/-- Start a task in a slot, or discard it where its domain is gone. -/
def startTask (six : Nat) (p : Nat × Task) (s : State) : List Effect :=
  let (id, t) := p
  if !domainLive s t.dom t.domGen then [.task id none]
  else match s.group t.gid with
    | none => []
    | some g =>
      let x := firingOf s t.gid g six (.task id) t.entry (argRegs 1 t.args)
      .task id (some { t with st := .firing six }) ::
        startFiring six { x with
          dom := t.dom, base := t.dom, spec := t.timed, sys := { x.sys with pri := t.pri, timed := t.timed } } s

/-- The oldest uncommitted task of a group. -/
def oldestTask (s : State) (gid : Nat) : Option (Nat × Task) :=
  (s.taskList.filter (uncommitted gid)).foldl
    (fun best p => match best with
      | none => some p
      | some q => if olderThan p q then some p else some q) none

/-- The youngest speculative firing of a group: its strand and task. -/
def youngestFiring (s : State) (gid : Nat) : Option (Nat × (Nat × Task)) :=
  (s.strands.filterMap (fun p =>
    if p.2.spec && decide (p.2.gid = some gid ∧ p.2.st ≠ .free) then (taskOf s p.2).map (fun t => (p.1, t)) else none)).foldl
    (fun best p => match best with
      | none => some p
      | some q => if olderThan q.2 p.2 then some p else some q) none

/-- Whether some general slot of a group's cores is free. -/
def slotFree (s : State) (g : Group) : Bool :=
  g.cores.any (fun c => (List.range 6).any (fun k => decide ((s.strand (8 * c + k)).st = .free)))

/-- The slot rule of R302: the oldest task that a slot's speculative firing makes room for. -/
def slotRule (s : State) (six : Nat) : Option (Nat × Nat × Task) :=
  (s.strand six).gid.bind (fun gid =>
    match groupOn s gid (coreOf six), oldestTask s gid, youngestFiring s gid with
    | some g, some (id, t), some (k, y) =>
      if k = six ∧ slotOf six < 6 ∧ t.st = .queued ∧ !slotFree s g ∧ olderThan (id, t) y then some (y.1, id, t) else none
    | _, _, _ => none)

/-- TASK_DISPATCH (R298, R302). -/
def execTaskDispatch (six : Nat) (s : State) : Out :=
  let core := coreOf six
  event (
    if (s.strand six).st = .free then
      match chosenTask s core with
      | none => pure ()
      | some p =>
        whenever (decide (slotOf six < 6) && isCompute core
            && (actorPri s core).all (fun n => decide (n ≤ p.2.pri.toNat)))
          (startTask six p)
    else
      match slotRule s six with
      | none => pure ()
      | some (young, id, t) =>
        whenever true (fun s => chain [abortTask true young, startTask six (id, t)] s)) s

/-- ACTOR_FIRE (R304): as an untimed task of its priority. -/
def execActorFire (six actor : Nat) (s : State) : Out :=
  let core := coreOf six
  let c := s.core core
  event (
    match tblGet none c.actors actor with
    | none => pure ()
    | some a =>
      whenever (decide ((s.strand six).st = .free ∧ slotOf six < 6) && isCompute core && actorReady s core a
          && (actorPri s core).all (fun n => decide (n ≤ a.pri.toNat))
          && (chosenTask s core).all (fun t => decide (t.2.pri.toNat < a.pri.toNat) || (decide (t.2.pri = a.pri) && !t.2.timed)))
        (fun s => match s.group a.gid with
          | none => []
          | some g =>
            let x := firingOf s a.gid g six (.actor actor) a.entry
              [(1, BitVec.ofNat 64 actor), (2, BitVec.ofNat 64 a.fired)]
            setActor s core actor { a with busy := true }
              :: startFiring six { x with dom := a.dom, base := a.dom, sys := { x.sys with pri := a.pri } } s)) s

/-! ## The handler and overflow slots (R177, R179, R180) -/

/-- HANDLER_DISPATCH (R177). DESIGN CHOICE (log entry 65): a handler belongs to no task, and R28 gives its STATUS.PRI no value: it is
dispatched with PRI 0, and so is the overflow routine. -/
def execHandlerDispatch (core : Nat) (s : State) : Out :=
  let c := s.core core
  let six := 8 * core + 6
  event (
    match (s.strand six).st, c.hq with
    | .free, .message m :: r =>
      match s.group m.gid with
      | none => whenever true (fun _ => [.core core { c with hq := r }])
      | some g =>
        let x := firingOf s m.gid g six .handler (m.entry.getD 0) (argRegs 1 m.payload ++ [(5, m.hdr)])
        whenever true (fun s => .core core { c with hq := r } :: startFiring six x s)
    | _, _ => pure ()) s

/-- Deliver results to the registers of a strand that still await their source. -/
def deliverAwaited (six id : Nat) (rs : List (Nat × Word)) (s : State) : List Effect :=
  let x := s.strand six
  deliver six id (rs.filter (fun r => x.await.contains (RegId.s r.1, id))) s

/-- A hardware atomic performed on its bank word (R179); a poisoned word raises MACHINE for the issuing strand's group
(R166). -/
def hwAtomic (core : Nat) (a : HwAtomic) (s : State) : List Effect :=
  let l := Loc.p core a.off
  if l.poisoned s a.args.size then checkError a.six a.id 1 0 s
  else
    let old := l.read s a.args.size
    let regs := if a.args.op = 13 then [a.dest, a.dest + 1] else [a.dest]
    chain
      [l.write a.args.size (atomicNew a.args old),
       fun s => if a.acq then acquire (coreOf a.six) s else [],
       deliverAwaited a.six a.id ((regs.zip (atomicOld a.args old)).filter (fun r => r.1 ≠ 0))] s

/-- The oldest atomic of a handler queue, and the queue without it. -/
def firstAtomic : List HandlerEntry → Option (HwAtomic × List HandlerEntry)
  | [] => none
  | .atomic a :: r => some (a, r)
  | .message m :: r => (firstAtomic r).map (fun p => (p.1, .message m :: p.2))

/-- The atomic that slot 6 performs next: the oldest entry, or behind a handler that occupies the slot the oldest atomic (R179). -/
def nextAtomic (core : Nat) (s : State) : Option (HwAtomic × List HandlerEntry) :=
  let q := (s.core core).hq
  match q with
  | .atomic _ :: _ => firstAtomic q
  | _ => if (s.strand (8 * core + 6)).st = .free then none else firstAtomic q

/-- What HW_ATOMIC_ENTRY does at a core; none where no atomic is to be performed. -/
def hwAtomicStep (core : Nat) (s : State) : Option (List Effect) :=
  (nextAtomic core s).map (fun p => chain [fun _ => [.core core { s.core core with hq := p.2 }], hwAtomic core p.1] s)

/-- HW_ATOMIC_ENTRY (R179). -/
def execHwAtomicEntry (core : Nat) (s : State) : Out :=
  event (whenever true (fun s => (hwAtomicStep core s).getD [])) s

/-- OVERFLOW_DISPATCH (R180): the routine of the group of the oldest message (DEDUCED, log entry 35). -/
def execOverflowDispatch (core : Nat) (s : State) : Out :=
  let c := s.core core
  let six := 8 * core + 7
  event (
    match c.inbox with
    | [] => pure ()
    | m :: _ =>
      match groupOn s m.gid core with
      | none => pure ()
      | some g =>
        whenever (decide (64 ≤ c.inbox.length ∧ (s.strand six).st = .free ∧ g.ovfe ≠ 0))
          (startFiring six (firingOf s m.gid g six .overflow g.ovfe [(1, g.ovfa), (2, 64)]))) s

/-! ## Delivery (R170, R304, R381) -/

/-- Where an arrival goes: the handler queue, an actor's input, the inbox. -/
inductive Dest where
  | handler
  | input (actor i : Nat)
  | inbox
  deriving DecidableEq, Repr

/-- The destination of a message at a core: an undeclared actor's or a disabled input's goes to the inbox (R304). -/
def destOf (c : Core) (m : Msg) : Dest :=
  if m.entry.isSome then .handler
  else if dwFifo m.hdr then
    match tblGet none c.actors (dwAct m.hdr) with
    | some a =>
      if a.gid = m.gid ∧ (a.ins[dwInp m.hdr]?).any Fifo.en then .input (dwAct m.hdr) (dwInp m.hdr) else .inbox
    | none => .inbox
  else .inbox

/-- The destination of an entry of the request port. -/
def entryDest (c : Core) : HandlerEntry → Dest
  | .message m => destOf c m
  | .atomic _ => .handler

/-- Whether a destination has room. -/
def destRoom (c : Core) : Dest → Bool
  | .handler => decide (c.hq.length < 16)
  | .inbox => decide (c.inbox.length < 64)
  | .input n i => match tblGet none c.actors n with
    | some a => (a.ins[i]?).any (fun f => decide (f.count < f.cap))
    | none => false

■ What is being asked
Each line from the one that contains "event (whenever true" through the end of the material above should be returned exactly, and nothing else.

■ Written response
  event (whenever true (fun s => (hwAtomicStep core s).getD [])) s

/-- OVERFLOW_DISPATCH (R180): the routine of the group of the oldest message (DEDUCED, log entry 35). -/
def execOverflowDispatch (core : Nat) (s : State) : Out :=
  let c := s.core core
  let six := 8 * core + 7
  event (
    match c.inbox with
    | [] => pure ()
    | m :: _ =>
      match groupOn s m.gid core with
      | none => pure ()
      | some g =>
        whenever (decide (64 ≤ c.inbox.length ∧ (s.strand six).st = .free ∧ g.ovfe ≠ 0))
          (startFiring six (firingOf s m.gid g six .overflow g.ovfe [(1, g.ovfa), (2, 64)]))) s

/-! ## Delivery (R170, R304, R381) -/

/-- Where an arrival goes: the handler queue, an actor's input, the inbox. -/
inductive Dest where
  | handler
  | input (actor i : Nat)
  | inbox
  deriving DecidableEq, Repr

/-- The destination of a message at a core: an undeclared actor's or a disabled input's goes to the inbox (R304). -/
def destOf (c : Core) (m : Msg) : Dest :=
  if m.entry.isSome then .handler
  else if dwFifo m.hdr then
    match tblGet none c.actors (dwAct m.hdr) with
    | some a =>
      if a.gid = m.gid ∧ (a.ins[dwInp m.hdr]?).any Fifo.en then .input (dwAct m.hdr) (dwInp m.hdr) else .inbox
    | none => .inbox
  else .inbox

/-- The destination of an entry of the request port. -/
def entryDest (c : Core) : HandlerEntry → Dest
  | .message m => destOf c m
  | .atomic _ => .handler

/-- Whether a destination has room. -/
def destRoom (c : Core) : Dest → Bool
  | .handler => decide (c.hq.length < 16)
  | .inbox => decide (c.inbox.length < 64)
  | .input n i => match tblGet none c.actors n with
    | some a => (a.ins[i]?).any (fun f => decide (f.count < f.cap))
    | none => false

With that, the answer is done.